Cologne

28 June 1943 — Cologne

Date
28 June 1943
Target
Cologne, Germany
Force dispatched
608 aircraft
Aircraft lost
25

Narrative

This was the most lethal attack Cologne suffered in the whole war. A force of 608 aircraft — Lancasters, Halifaxes, Wellingtons and Stirlings behind the Oboe markers of the Mosquitoes of No. 109 Squadron — found the city under good marking, and the bombing was concentrated with terrible effect across the central districts. Around 4,400 people were killed on the ground, the heaviest death toll yet inflicted on a German city in a single night, and tens of thousands were made homeless as fire swept through the old town and the commercial quarter. Twenty-five bombers failed to return. Coming a year and a month after the first thousand-bomber raid had shaken Cologne but spared most of its substance, this night showed how far the Command’s accuracy and concentration had advanced: the same target, struck now with a precision that turned a large raid into a catastrophe for the people below.

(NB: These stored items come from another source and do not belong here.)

/-- A field of the same register that does not overlap keeps its value. -/
theorem Head.fld_put_apart {f g : Fld} (v : Nat) (ha : g.addr = f.addr) (hl : f.lo ≤ f.hi + 1) (hh : f.hi < 32)
    (hd : f.hi < g.lo ∨ g.hi < f.lo) : (h.put f v).fld g = h.fld g := by
  rw [Head.fld, ha, h.rd_put_same f v hl hh, Head.fld, ha]
  rcases hd with hd | hd
  · exact bits_putBits_above _ _ _ _ _ _ hl hd
  · exact bits_putBits_below _ _ _ _ _ _ hl hd

theorem Head.wrPair_lo (a v : Nat) : (h.wrPair a v).rd a = v % 2 ^ 32 := by
  unfold Head.wrPair; rw [Head.rd_wr_other _ _ (by omega), Head.rd_wr_same, Nat.mod_mod]

theorem Head.wrPair_hi (a v : Nat) : (h.wrPair a v).rd (a + 4) = v / 2 ^ 32 % 2 ^ 32 := by
  unfold Head.wrPair; rw [Head.rd_wr_same, Nat.mod_mod]

theorem Head.wrPair_other {a b : Nat} (v : Nat) (h1 : b ≠ a) (h2 : b ≠ a + 4) : (h.wrPair a v).rd b = h.rd b := by
  unfold Head.wrPair; rw [Head.rd_wr_other _ _ h2, Head.rd_wr_other _ _ h1]
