/-- Settles O22: every accepted request at AX_CTL and AX_PT_CTL leaves its word waiting for the Bell edge. -/
theorem axisRequestsWaitForTheBell : Obligations.AxisRequestsWaitForTheBell := by
  intro s k hs
  have hn := k.isLt
  have never {b : Bool} {p : Prop} (hb : b = false) : b = true → p := fun ht => absurd (hb.symm.trans ht) Bool.false_ne_true
  have en_within (e : Bool) : (AX_CTL_EN 0).within e = true := by cases e <;> decide +kernel
  have clr_within (e : Bool) : (AX_CTL_CLR 0).within e = true := by cases e <;> decide +kernel
  have ctrl_within (e : Bool) : (AX_CTL_CTRL 0).within e = true := by cases e <;> decide +kernel
  refine ⟨fun hl hm => ?_, fun hl hz => ?_, fun hl hen he hr hb => ?_, fun c hl hen => ?_, fun move spin cur ha => ?_, ?_, fun hr => ?_⟩
  · refine congrArg Host.Outcome.next (s.writeField_axCtl hn (AX_CTL_EN k.val) 1 hs rfl (Fld.within_axCtl hn _ (en_within _))
      (s.head.writeAxCtl_waits _ _ _ ?_ (fun _ => ⟨?_, hm⟩) (never ?_)))
    · rw [s.head.axCtlWord_ctrl hn 1 rfl (by norm_num) (by norm_num)]
      exact hl
    · exact s.head.axCtlWord_clr hn 1 rfl (by norm_num) (by norm_num)
    · exact s.head.axCtlWord_bridge hn 1 rfl (by norm_num) (by norm_num)
  · refine congrArg Host.Outcome.next (s.writeField_axCtl hn (AX_CTL_CLR k.val) 1 hs rfl (Fld.within_axCtl hn _ (clr_within _))
      (s.head.writeAxCtl_waits _ _ _ ?_ (never ?_) (never ?_)))
    · rw [s.head.axCtlWord_ctrl hn 1 rfl (by norm_num) (by norm_num)]
      exact hl
    · rw [s.head.axCtlWord_en hn 1 rfl (by norm_num) (by norm_num)]
      exact hz
    · exact s.head.axCtlWord_bridge hn 1 rfl (by norm_num) (by norm_num)
  · refine congrArg Host.Outcome.next (s.writeField_axCtl hn (AX_CTL_CLR_BRIDGE k.val) 1 hs rfl
      (Fld.within_axCtl hn _ (by rw [he]; decide +kernel)) (s.head.writeAxCtl_waits _ _ _ ?_ (fun h0 => ⟨?_, hen ?_⟩) (fun _ => ⟨he, hr, hb⟩)))
    · rw [s.head.axCtlWord_ctrl hn 1 rfl (by norm_num) (by norm_num)]
      exact hl
    · exact s.head.axCtlWord_clr hn 1 rfl (by norm_num) (by norm_num)
    · rwa [s.head.axCtlWord_en hn 1 rfl (by norm_num) (by norm_num)] at h0
  · refine congrArg Host.Outcome.next (s.writeField_axCtl hn (AX_CTL_CTRL k.val) c.val hs rfl (Fld.within_axCtl hn _ (ctrl_within _))
      (s.head.writeAxCtl_waits _ _ _ ?_ (fun h0 => ⟨?_, hen ?_⟩) (never ?_)))
    · rw [s.head.bits_fieldWord_same (AX_CTL_CTRL k.val) c.val (by norm_num),
        show (AX_CTL_CTRL k.val).hi + 1 - (AX_CTL_CTRL k.val).lo = 2 from rfl, Nat.mod_eq_of_lt (show c.val < 2 ^ 2 from c.isLt)]
      exact hl
    · exact s.head.axCtlWord_clr hn _ rfl (by norm_num) (by norm_num)
    · rwa [s.head.axCtlWord_en hn _ rfl (by norm_num) (by norm_num)] at h0
    · exact s.head.axCtlWord_bridge hn _ rfl (by norm_num) (by norm_num)
  · have hlow : 1 + b2n move * 4 + b2n spin * 8 < 2 ^ 4 := by
      have := b2n_le move
      have := b2n_le spin
      omega
    refine congrArg Host.Outcome.next (s.write_one _ _ _ hs (plainWord_ptCtl hn _) (by omega) ?_ hs.1.2)
    rw [s.head.writeBlock_ptCtl s.key _ _ hn, band_startWord hn _ hlow]
    refine s.head.writePtCtl_waits _ _ _ (never ?_) (fun _ => ha)
    simp only [bit, beq_eq_false_iff_ne]
    omega
  · exact congrArg Host.Outcome.next (s.writeField_ptCtl hn (.inl rfl) hs (by norm_num))
  · exact congrArg Host.Outcome.next (s.writeField_ptCtl hn (.inr rfl) hs (fun _ => hr))

end Sys2Proof.Machine
end

section
namespace Sys2Proof.Machine

/-! ## A write of several words, and of the halves of a pair (R7, R435) -/

/-- A write whose words pass the checks and are all accepted. -/
theorem Head.commitWrite_ok (h : Head) (key : List Nat) (e : Bool) (ws : List (Nat × Word)) (h' : Head) (ha : addrFault (ws.map (·.1)) = none)
    (hd : ∀ w ∈ ws, writeDenied e w.1 = false) (hr : h.runWrites key e ws = (h', none)) :
    ∃ late, h.commitWrite key e ws = (h'.mirrorWrites ws, 0, late, 0) := by
  have hfind : ws.zipIdx.find? (fun w => writeDenied e w.1.1) = none := by
    rw [List.find?_eq_none]
    intro x hx
    rw [hd x.1 (List.fst_mem_of_mem_zipIdx hx)]
    exact Bool.false_ne_true
  unfold Head.commitWrite
  rw [ha, hfind, hr]
  exact ⟨_, rfl⟩

/-- A write whose words are all accepted answers OK. -/
theorem State.write_ok (s : State) (ws : List (Nat × Nat)) (h' : Head) (hs : s.runs)
    (ha : addrFault (ws.map (·.1)) = none) (hd : ∀ w ∈ ws, writeDenied s.head.engineer w.1 = false)
    (hr : s.head.runWrites s.key s.head.engineer (ws.map (fun w => (w.1, BitVec.ofNat 32 w.2))) = (h', none))
    (hq : h'.boot = s.head.boot) : s.write ws = s.accepted h' (ws.map (fun w => (w.1, BitVec.ofNat 32 w.2))) := by
  have ha' : addrFault ((ws.map (fun w => (w.1, BitVec.ofNat 32 w.2))).map (·.1)) = none := by rw [List.map_map]; exact ha
  have hd' : ∀ w ∈ ws.map (fun w => (w.1, BitVec.ofNat 32 w.2)), writeDenied s.head.engineer w.1 = false := by
    intro w hw
    obtain ⟨x, hx, rfl⟩ := List.mem_map.mp hw
    exact hd x hx
  obtain ⟨late, hc⟩ := s.head.commitWrite_ok s.key s.head.engineer _ h' ha' hd' hr
  unfold State.write State.accepted
  rw [State.onHead_eq s _ hs.1]
  · simp only [Head.directWrite, hc, if_true]
  · have hm (l : List (Nat × Word)) : (h'.mirrorWrites l).boot = s.head.boot := by
      unfold Head.mirrorWrites; split_ifs <;> exact hq
    simp only [Head.directWrite, hc, if_true]
    exact (congrArg Boot.want (hm _)).trans hs.2

/-- One accepted word of a register that is not a plain word. -/
theorem State.write_word (s : State) (a : Nat) (w : Word) (h' : Head) (hs : s.runs) (hm : mapped a = true)
    (hd : writeDenied s.head.engineer a = false) (hw : s.head.writeWord s.key a w.toNat s.head.engineer = (h', 0))
    (hq : h'.boot = s.head.boot) : s.write [(a, w.toNat)] = s.accepted h' [(a, w)] := by
  have := s.write_ok [(a, w.toNat)] h' hs (by simp [addrFault_single, hm]) (by simpa using hd)
    (by simp [Head.runWrites, hw]) hq
  simpa using this

/-- Two accepted words of one region. -/
theorem State.write_two (s : State) (a b : Nat) (v w : Word) (h₁ h₂ : Head) (hs : s.runs) (hma : mapped a = true) (hmb : mapped b = true)
    (hreg : regionOf b = regionOf a) (hda : writeDenied s.head.engineer a = false) (hdb : writeDenied s.head.engineer b = false)
    (hv : s.head.writeWord s.key a v.toNat s.head.engineer = (h₁, 0)) (hw : h₁.writeWord s.key b w.toNat s.head.engineer = (h₂, 0))
    (hq : h₂.boot = s.head.boot) : s.write [(a, v.toNat), (b, w.toNat)] = s.accepted h₂ [(a, v), (b, w)] := by
  have := s.write_ok [(a, v.toNat), (b, w.toNat)] h₂ hs (by simp [addrFault, List.zipIdx, hma, hmb, hreg]) (by simp [hda, hdb])
    (by simp [Head.runWrites, List.zipIdx, hv, hw]) hq
  simpa using this

/-- The lower word of the pair at `a` is held, or held no more (R7). -/
def Head.hold (h : Head) (a : Nat) (w : Option Word) : Head := { h with holds := h.holds.set (fun _ => none) a w }

@[simp] theorem Head.hold_boot (h : Head) (a : Nat) (w : Option Word) : (h.hold a w).boot = h.boot := rfl
@[simp] theorem Head.lowerHalf_hold (h : Head) (a : Nat) (w : Word) : (h.hold a (some w)).lowerHalf a = w.toNat := by
  simp [Head.lowerHalf, Head.hold]

section Words

variable (h : Head) (key : List Nat) (a v : Nat) (e : Bool) (hb : h.blockBusy a = false)
include hb

/-- A W1C word clears the bits written 1. -/
theorem Head.writeWord_once (hc : clearable1 a ≠ 0) :
    h.writeWord key a v e = (h.wr a (bandNot (h.rd a) (band v (clearable1 a))), 0) := by
  unfold Head.writeWord
  rw [if_neg (fun hx => hc hx.2.2.2.2.1)]
  simp [hc, hb]

/-- A lower word is held. -/
theorem Head.writeWord_lower (hc : clearable1 a = 0) (hw : writable a true ≠ 0) (hl : halfOf a = .lower) :
    h.writeWord key a v e = (h.hold a (some (BitVec.ofNat 32 v)), 0) := by
  unfold Head.writeWord
  rw [if_neg (fun hx => hw hx.2.2.2.2.2)]
  simp [hc, hb, hl, Head.hold]

/-- An upper word commits the pair, and no lower word is held any more. -/
theorem Head.writeWord_upper (hc : clearable1 a = 0) (hw : writable a true ≠ 0) (hl : halfOf a = .upper) {h' : Head}
    (hp : h.writePair (a - 4) (h.lowerHalf (a - 4)) v = (h', 0)) :
    h.writeWord key a v e = (h'.hold (a - 4) none, 0) := by
  unfold Head.writeWord
  rw [if_neg (fun hx => hw hx.2.2.2.2.2)]
  simp [hc, hb, hl, hp, Head.hold]

end Words

theorem State.serves_free {s : State} (hs : s.serves) (a : Nat) : s.head.blockBusy a = false := by
  obtain ⟨_, hl, hu⟩ := hs
  simp [Head.blockBusy, hl, hu]

/-- What the Engineer view may not write, the Operator view may not. -/
theorem writeDenied_view {a : Nat} (h : writeDenied false a = false) (e : Bool) : writeDenied e a = false := by
  cases e
  · exact h
  · simp only [writeDenied, Bool.or_eq_false_iff, Bool.not_true, Bool.not_false, Bool.and_true, Bool.and_false] at h ⊢
    simp_all

/-- The two halves of a value that any view may write stand at `a` and `a + 4`. -/
def pairAt (a : Nat) : Bool :=
  mapped a && mapped (a + 4) && regionOf (a + 4) == regionOf a && !writeDenied false a && !writeDenied false (a + 4) &&
    clearable1 a == 0 && clearable1 (a + 4) == 0 && writable a true != 0 && writable (a + 4) true != 0 && halfOf a == .lower &&
    halfOf (a + 4) == .upper

/-- A pair written lower word first: the lower word is held until the upper one commits both. -/
theorem State.write_pair (s : State) {a b : Nat} (hb : b = a + 4) (lo hi : Word) (h' : Head) (hs : s.serves) (ha : pairAt a = true)
    (hp : (s.head.hold a (some lo)).writePair a lo.toNat hi.toNat = (h', 0))
    (hq : h'.boot = s.head.boot) :
    s.write [(a, lo.toNat), (b, hi.toNat)] = s.accepted (h'.hold a none) [(a, lo), (b, hi)] := by
  subst hb
  simp only [pairAt, Bool.and_eq_true, Bool.not_eq_true', beq_iff_eq, bne_iff_ne] at ha
  obtain ⟨⟨⟨⟨⟨⟨⟨⟨⟨⟨hm, hm'⟩, hreg⟩, hd⟩, hd'⟩, hc⟩, hc'⟩, hw⟩, hw'⟩, hl⟩, hu⟩ := ha
  have hlow := s.head.writeWord_lower s.key a lo.toNat s.head.engineer (State.serves_free hs a) hc hw hl
  rw [BitVec.ofNat_toNat, BitVec.setWidth_eq] at hlow
  have hup := (s.head.hold a (some lo)).writeWord_upper s.key (a + 4) hi.toNat s.head.engineer (State.serves_free hs (a + 4)) hc' hw' hu
    (h' := h') (by rw [Nat.add_sub_cancel, Head.lowerHalf_hold]; exact hp)
  rw [Nat.add_sub_cancel] at hup
  exact s.write_two a (a + 4) lo hi _ _ hs.1 hm hm' hreg (writeDenied_view hd _) (writeDenied_view hd' _) hlow hup hq

end Sys2Proof.Machine
end

section
namespace Sys2Proof.Machine

/-! ## Move requests and AX_POS_SET (R267, R270, R271, R273) -/

theorem Head.pendingRd_put_other (h : Head) (f : Fld) (v : Nat) {a : Nat} (ha : a ≠ f.addr) : (h.put f v).pendingRd a = h.pendingRd a := by
  simp only [Head.pendingRd, Head.put_shadows, h.rd_put_other v ha]

/-- The entry that a push takes does not depend on REFUSE. -/
theorem Head.stagedMove_put (h : Head) (n v : Nat) : (h.put (AX_MV_CTL_REFUSE n) v).stagedMove n = h.stagedMove n := by
  have keep (a : Nat) (ha : a ≠ AX_MV_CTL n) : (h.put (AX_MV_CTL_REFUSE n) v).pendingRd a = h.pendingRd a := h.pendingRd_put_other _ v ha
  simp only [Head.stagedMove, keep (AX_MV_MODE n) (by simp), keep (AX_MV_VEL n) (by simp), keep (AX_MV_TGT_LO n) (by simp),
    keep (AX_MV_TGT_HI n) (by simp), keep (AX_MV_ACC n) (by simp), keep (AX_MV_DEC n) (by simp)]

/-- A move request that nothing refuses waits for the Bell edge; a push takes its entry now, any other drops one that waits. -/
theorem Head.writeMvCtl_waits (h : Head) (n b : Nat) (hb : b < 5) (hp : b = 0 → h.pushRefuse n = 0) (hr : b = 3 → h.resumeRefuse n = 0)
    (hf : b = 4 → h.flushRefuse n = 0) :
    h.writeMvCtl n (2 ^ b) =
      (((h.put (AX_MV_CTL_REFUSE n) 0).setMot n (fun m => { m with pushed := if b = 0 then [h.stagedMove n] else [] })).shadow
        (AX_MV_CTL n) (2 ^ b), 0) := by
  have hp' : (if b = 0 then h.pushRefuse n else 0) = 0 := by simpa using hp
  have hr' : (if b = 3 then h.resumeRefuse n else 0) = 0 := by simpa using hr
  have hf' : (if b = 4 then h.flushRefuse n else 0) = 0 := by simpa using hf
  simp only [Head.writeMvCtl, bit_two_pow, decide_eq_true_eq, hp', hr', hf', bits_two_pow (show b ≤ 4 by omega), h.stagedMove_put, ne_eq, not_true, if_false]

Sortie details (which aircraft from which squadron, which crew flew, the outcome) will populate this page once the TNA AIR 27 squadron-diary importer arrives.

The fallen

236 airmen in this archive died on 28 June 1943 or the day that followed. For a raid of this kind these are overwhelmingly the night's losses, though a death-date match is not by itself proof an individual flew this operation.